Молодые набираются опыта
Июнь. На фронте в районе Курской дуги относительное затишье. Но это именно то затишье, про которое говорят, что оно перед бурей. Скоро здесь разгорятся события, самые крупные за весь прошедший период войны, а пока с каждым днем с обеих сторон усиливается концентрация войск. Подходят танковые части, артиллерия, пехота...
Противник ведет интенсивную авиационную разведку, пытаясь вскрыть нашу оборону. Воздушные бои от линии фронта перешли в полосу войскового и армейского тылов. Это были короткие схватки с одиночными "юнкерсами"-разведчиками, с мелкими группами истребителей.
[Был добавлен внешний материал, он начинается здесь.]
-- ==== Sys2Proof/Tests/Slice0.lean ====
section
/-! SUPPORT. Tests/Slice0.lean: the manual's worked examples run on the model, the ill-formed commands refused, and for every statement of
Certificates/Slice0/Obligations.lean that has hypotheses a state and operands that meet them. -/

namespace Sys2Proof.Tests

open Sys2Proof.Machine

/-! One theorem is checked at a time: each kernel evaluation takes a thread of its own otherwise. -/
set_option Elab.async false

/-! ## Ill-formed commands -/

theorem test_wf_section_length : Instr.wellFormed (.configurationSectionRead (List.replicate 68 0)) = false := by decide
theorem test_wf_sample_edges : Instr.wellFormed (.sampleTaken (List.replicate 16 (.bit true)) 0) = false := by decide
theorem test_wf_mark_short : Instr.wellFormed (.frameMark 10) = false := by decide
theorem test_wf_mark_long : Instr.wellFormed (.frameMark 14) = false := by decide
theorem test_wf_clash_bit : Instr.wellFormed (.frameClash 173 true) = false := by decide
theorem test_wf_held_low : Instr.wellFormed (.lineHeldLow 200) = false := by decide
theorem test_wf_rejected_mark : Instr.wellFormed (.syncMarkRejected 13) = false := by decide
theorem test_wf_invalid_frame : Instr.wellFormed (.invalidFrame (List.replicate 17 0) []) = false := by decide
theorem test_wf_broken_byte :
    Instr.wellFormed (.invalidFrame [] [false]) = false ∧ Instr.wellFormed (.invalidFrame [] [true]) = true := by decide
theorem test_wf_heard : Instr.wellFormed (.heardReceived (List.replicate 8 0)) = false := by decide
theorem test_wf_pulse : Instr.wellFormed (.pulseReceived (List.replicate 15 0)) = false := by decide
theorem test_wf_halt : Instr.wellFormed (.haltReceived []) = false := by decide
theorem test_wf_fault : Instr.wellFormed (.faultReceived (List.replicate 9 0)) = false := by decide
theorem test_wf_duplicate : Instr.wellFormed (.duplicate (List.replicate 3 0)) = false := by decide
theorem test_wf_cues :
    Instr.wellFormed (.select []) = false ∧ Instr.wellFormed (.start []) = false ∧ Instr.wellFormed (.stop []) = false ∧
      Instr.wellFormed (.restart []) = false := by decide
theorem test_wf_directory : Instr.wellFormed (.directoryRead [0, 0, 0]) = false := by decide
theorem test_wf_header : Instr.wellFormed (.headerRead (List.replicate 58 0)) = false := by decide
theorem test_wf_plan : Instr.wellFormed (.versePlanRead (List.replicate 24 0)) = false := by decide
theorem test_wf_mark_block : Instr.wellFormed (.markBlockRead (List.replicate 7 0)) = false := by decide
theorem test_wf_note_block : Instr.wellFormed (.noteBlockRead (List.replicate 87 0)) = false := by decide
theorem test_wf_good : Instr.wellFormed (.frameMark 12) = true ∧ Instr.wellFormed (.markBlockRead (List.replicate 66 0)) = true := by decide

/-! ## Helpers -/

/-- The state after a command. -/
def after (c : Instr) (s : State) : State :=
  match exec c s with
  | .next t => t
  | _ => s

/-- The state after a run of commands. -/
def afterAll (cs : List Instr) (s : State) : State := cs.foldl (fun t c => after c t) s

/-- A state at another time. -/
def atTime (n : Nat) (s : State) : State := { s with clock.time := BitVec.ofNat 32 n }

/-- Bytes with their check. -/
def withCheck (bytes : List Byte) : List Byte := bytes ++ crcBytes (crc bytes)

/-- Station 12 of the manual's examples: it listens and plays division 1. -/
def config : Configuration :=
  { Configuration.defaults with play := true, division := some 1, chamberDelay := 550, zones := [⟨0, 700⟩, ⟨36, 280⟩] }

/-- The four-verse hymn of R42's example, with empty streams. -/
def header : Header := ⟨212, 6000, 32, 4, 24, 31, 2, ⟨145, 0⟩, Vector.replicate 8 ⟨145, 0⟩⟩

/-- A verse plan entry that draws stops 0 and 3 of division 1. -/
def planEntry (mode : SwellMode) (scale : Nat) : PlanEntry :=
  ⟨0b01111#5, (Vector.replicate 8 0).set 1 0b1001#16, mode, 60, 200, scale⟩

/-- The hymn loaded. -/
def hymn : Hymn := ⟨3000, header, [planEntry .quick 16, planEntry .steady 16, planEntry .fixed 16, planEntry .slow 18]⟩

/-- Station 12 in IDLE, on the line. -/
def idle : State :=
  { State.reset with
    clock := ⟨1000000, 0, 0⟩
    startup := { StartUp.initial with step := .done, strap := 12, config := config }
    line := { LineInterface.initial with transmitter := .active, quiet := some 100 }
    front := { FrontEnd.initial with lastSample := 1000000, portTicks := 50 }
    play := { PlayController.initial with state := .idle }
    out := { OutputStage.initial false with cutoff := ⟨false, false, 0, [], true, 1000000⟩, pwmStart := some 1000000, frameStart := 1000000 } }

/-- The same station with the hymn loaded, both readers at their ends. -/
def loaded : State :=
  { idle with
    play.state := .loaded
    store :=
      { ScoreStore.initial with
        hymn := some hymn
        marks := { MarkReader.initial with phase := .running, sect := 4, ended := true }
        notes := { NoteReader.initial with phase := .running, sect := 4, planned := 0b1001#16, finished := true } } }

/-- The same station in play under an anchor, in verse 1. -/
def playing (st : PlayState) (anchor : Anchor) : State :=
  { loaded with
    play := { loaded.play with state := st, sect := some 1 }
    follow :=
      { Follower.initial with
        slots := (Vector.replicate 4 none).set 0 (some ⟨.active, anchor, none⟩), nextBeat := some (anchor.position / 24 + 1) } }

/-- A mark that carries SUNG alone. -/
def sungAt (position : Nat) : Mark := ⟨position, .unserved, .absent, .absent, position, 0⟩

/-- A peer entry that is PRESENT with a weight. -/
def peer (weight : Nat) : Peer := ⟨true, 1000000, weight, none⟩

/-- The bytes of a frame. -/
def frame (sender : Station) (body : FrameBody) (age : Nat) : List Byte := encodeFrame ⟨sender, body, age⟩

/-- An ONSET of a peer. -/
def onset (p : Station) (time : Time) (weight : Nat) : Observation := ⟨.peer p, .onset, time, 7, weight⟩

/-! ## Formats (chapter 12) -/

/-- R204: the nine bytes of "123456789" give 0x29B1. -/
theorem test_crc_text : crc [0x31, 0x32, 0x33, 0x34, 0x35, 0x36, 0x37, 0x38, 0x39] = 0x29B1#16 := by decide +kernel

/-- R205: the HEARD frame of the clash example, before its check. -/
theorem test_heard_bytes :
    (frame 9 (.heard .onset 118 14) 260).take 7 = [0x19, 0x05, 0x00, 0x76, 0x04, 0x01, 0x0E] := by decide +kernel

/-- R3: the duration of each kind in bit times. -/
theorem test_frame_bits :
    (frameBits (frame 9 (.heard .onset 118 14) 260)).length = 103 ∧ (frameBits (frame 3 .halt 0)).length = 63 := by decide +kernel

/-- R4, R6: the quiet ends at the first low bit, and a station whose wait passes in another's sync mark begins no frame. -/
theorem test_quiet_ends :
    let s : State := { idle with line := { idle.line with queue := [⟨.cue .start 1, 0, 0, 0⟩], quiet := some 30 } }
    let t := after (.lineQuiet 0) s
    t.line.quiet = none ∧ t.line.high = 0 ∧ (after .syncMarkBegin (afterAll [.lineQuiet 0] t)).line.onLine = none ∧
      ((after .syncMarkBegin (after (.lineQuiet 47) t)).line.onLine).isSome = true := by decide +kernel

/-- R197: the zones of the example. -/
theorem test_zones :
    mergeZones [⟨0, 700⟩, ⟨24, 500⟩, ⟨36, 280⟩, ⟨36, 900⟩, ⟨30, 400⟩, ⟨48, 200⟩, ⟨60, 150⟩, ⟨60, 120⟩] =
      [⟨0, 700⟩, ⟨24, 500⟩, ⟨36, 280⟩, ⟨48, 200⟩, ⟨60, 150⟩] := by decide

/-- R42: the four-verse hymn. -/
theorem test_positions :
    header.verseStart 1 = 10 ∧ header.verseStart 4 = 112 ∧ header.endBeat = 144 ∧ header.place 0 27 12 = 84 ∧
      header.place 3 27 12 = 2532 ∧ header.sectionStart 2 = 42 ∧ header.sectionOf 43 = 2 := by decide

/-- R106: the period limits of two hymns. -/
theorem test_period_limits :
    header.minPeriod = 4500 ∧ header.maxPeriod = 9000 ∧ ({ header with period := 2100 } : Header).minPeriod = 2000 ∧
      ({ header with period := 2100 } : Header).maxPeriod = 3150 := by decide

/-! ## The line (chapter 1) -/

/-- Station 9 with its HEARD on the line, past the frame mark (R9's example). -/
def sending : State :=
  { idle with
    startup := { idle.startup with strap := 9 }
    clock.time := 500391
    line :=
      { idle.line with
        onLine := some ⟨⟨.heard .onset 118 14, 500140, 0, 0⟩, some 251⟩, framing := .receiving, markLatch := 500391, quiet := none } }

/-- R9: the clash at data bit 3 of the first byte returns the frame to the head with a count of 1. -/
theorem test_clash :
    (after (.frameClash 17 false) sending).line.queue = [⟨.heard .onset 118 14, 500140, 1, 0⟩] ∧
      (after (.frameClash 17 false) sending).line.onLine = none ∧ waitOf 9 1 = 47 ∧ waitOf 1 2 = 27 := by decide +kernel

/-- R8, R9: a low in the high bit time is a clash too once the frame mark is latched, and the station goes on as a receiver; before the mark the
line is still held low, and the receive framing waits for quiet. -/
theorem test_clash_in_high_bit :
    let before : State :=
      { sending with line := { sending.line with onLine := sending.line.onLine.map ({ · with age := none }), framing := .waitSync } }
    (after (.frameClash 12 false) sending).line.queue = [⟨.heard .onset 118 14, 500140, 1, 0⟩] ∧
      (after (.frameClash 12 false) sending).line.framing = .receiving ∧ (after (.frameClash 11 true) sending).line.onLine = none ∧
      (after (.frameClash 12 false) before).line.framing = .waitQuiet ∧ (after (.frameClash 13 true) before) = before := by decide +kernel

/-- R13: the second attempt writes the age 260. -/
theorem test_second_mark :
    ((after (.frameMark 12)
        (atTime 500400 { sending with
          line := { sending.line with framing := .waitSync, onLine := some ⟨⟨.heard .onset 118 14, 500140, 1, 0⟩, none⟩ } })).line.onLine).bind
      (·.age) = some 260#16 := by decide +kernel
Иногда фашисты пытаются бомбить наши коммуникации и более крупными силами.
Работы нашим истребителям хватает.
В одном из боев я получил осколочное ранение. На санитарном самолете меня направили в госпиталь. По пути следования, на аэродроме бомбардировщиков, когда санитарная машина заправлялась горючим, я увидел знакомые лица летчиков дальнего разведывательного полка — Васю Дзюбу и Иванова.
— Привет, ребята! — крикнул я из подвесной гондолы.
Друзья обступили маленький самолет, и, пока его заправляли, у нас завязался разговор.
— На ремонт? — спросил Дзюба.
— Выходит, так. "Мессера" подковали.
— Тебя "мессера", а меня на днях свои чуть не сбили. Рубанули по правому мотору — и сами в сторону. Ваши братья — истребители. На "яках"...
Значит, разведчиком, которого мы с Семыкиным приняли за противника, был Вася Дзюба. Здорово! Размышлений по этому поводу хватило на всю дорогу до госпиталя. Вот что значит неясность воздушной обстановки — можно погибнуть не только от врага, но и от своих.
В тесной гондоле слегка покачивает. Гудит мотор. Внизу проплывает ласковая зеленая земля. Наконец разворот, и летчик, убрав газ, пошел на посадку, а еще через десять — пятнадцать минут я в госпитальной палате.
Потянулись длинные томительные дни. Пробую вести счет часам, мало помогает. А с переднего края все упорнее вести о приближении большой грозы. Рана моя начинает заживать, но не так быстро, как хотелось бы. Упрашиваю врачей о досрочной выписке, но лечащий врач упорно сопротивляется.
Потеряв надежду на законное "освобождение", добываю обмундирование и на попутном санитарном самолете добираюсь до своего аэродрома. Давно не было у меня такой радости, какую я испытал в тот момент, когда увидел под собой знакомое летное поле, окаймленное полукругом истребителей.
Бросаю взгляд на стоянку своей эскадрильи. Места, где были самолеты Кузьмина и его напарника Кирьянова, не заняты.
"Наверное, на задании", — мелькнула мысль.
Первым, кого я встретил на стоянке эскадрильи, был Семыкин. Он виновато доложил, что в мое отсутствие эскадрилья потеряла два самолета, а Кузьмин и Кирьянов находятся в госпитале. Сам Семыкин, прихрамывая, ходил с палочкой.
— Довоевались! До настоящих боев уже успели отметиться, — с укором бросил я.
— Товарищ командир, здесь такая заваруха была! Как пошли фашисты на Курск, конца края им не видно.
Подошли летчики эскадрильи и после дружеских приветствий, крепких рукопожатий включились в наш разговор.
— Да, был бой, каких мало, — блестя глазами, говорил Варшавский. — Читали, наверное, про массированный налет? Ох, досталось же немцам! От самого фронта до Курска и обратно горели "юнкерсы". В бою у нас потерь не было, а когда пришли на аэродром,- сплоховали. Облачность баллов девять. Ну, думали, кто нас по такой погоде тронет? На посадку пошли без прикрытия.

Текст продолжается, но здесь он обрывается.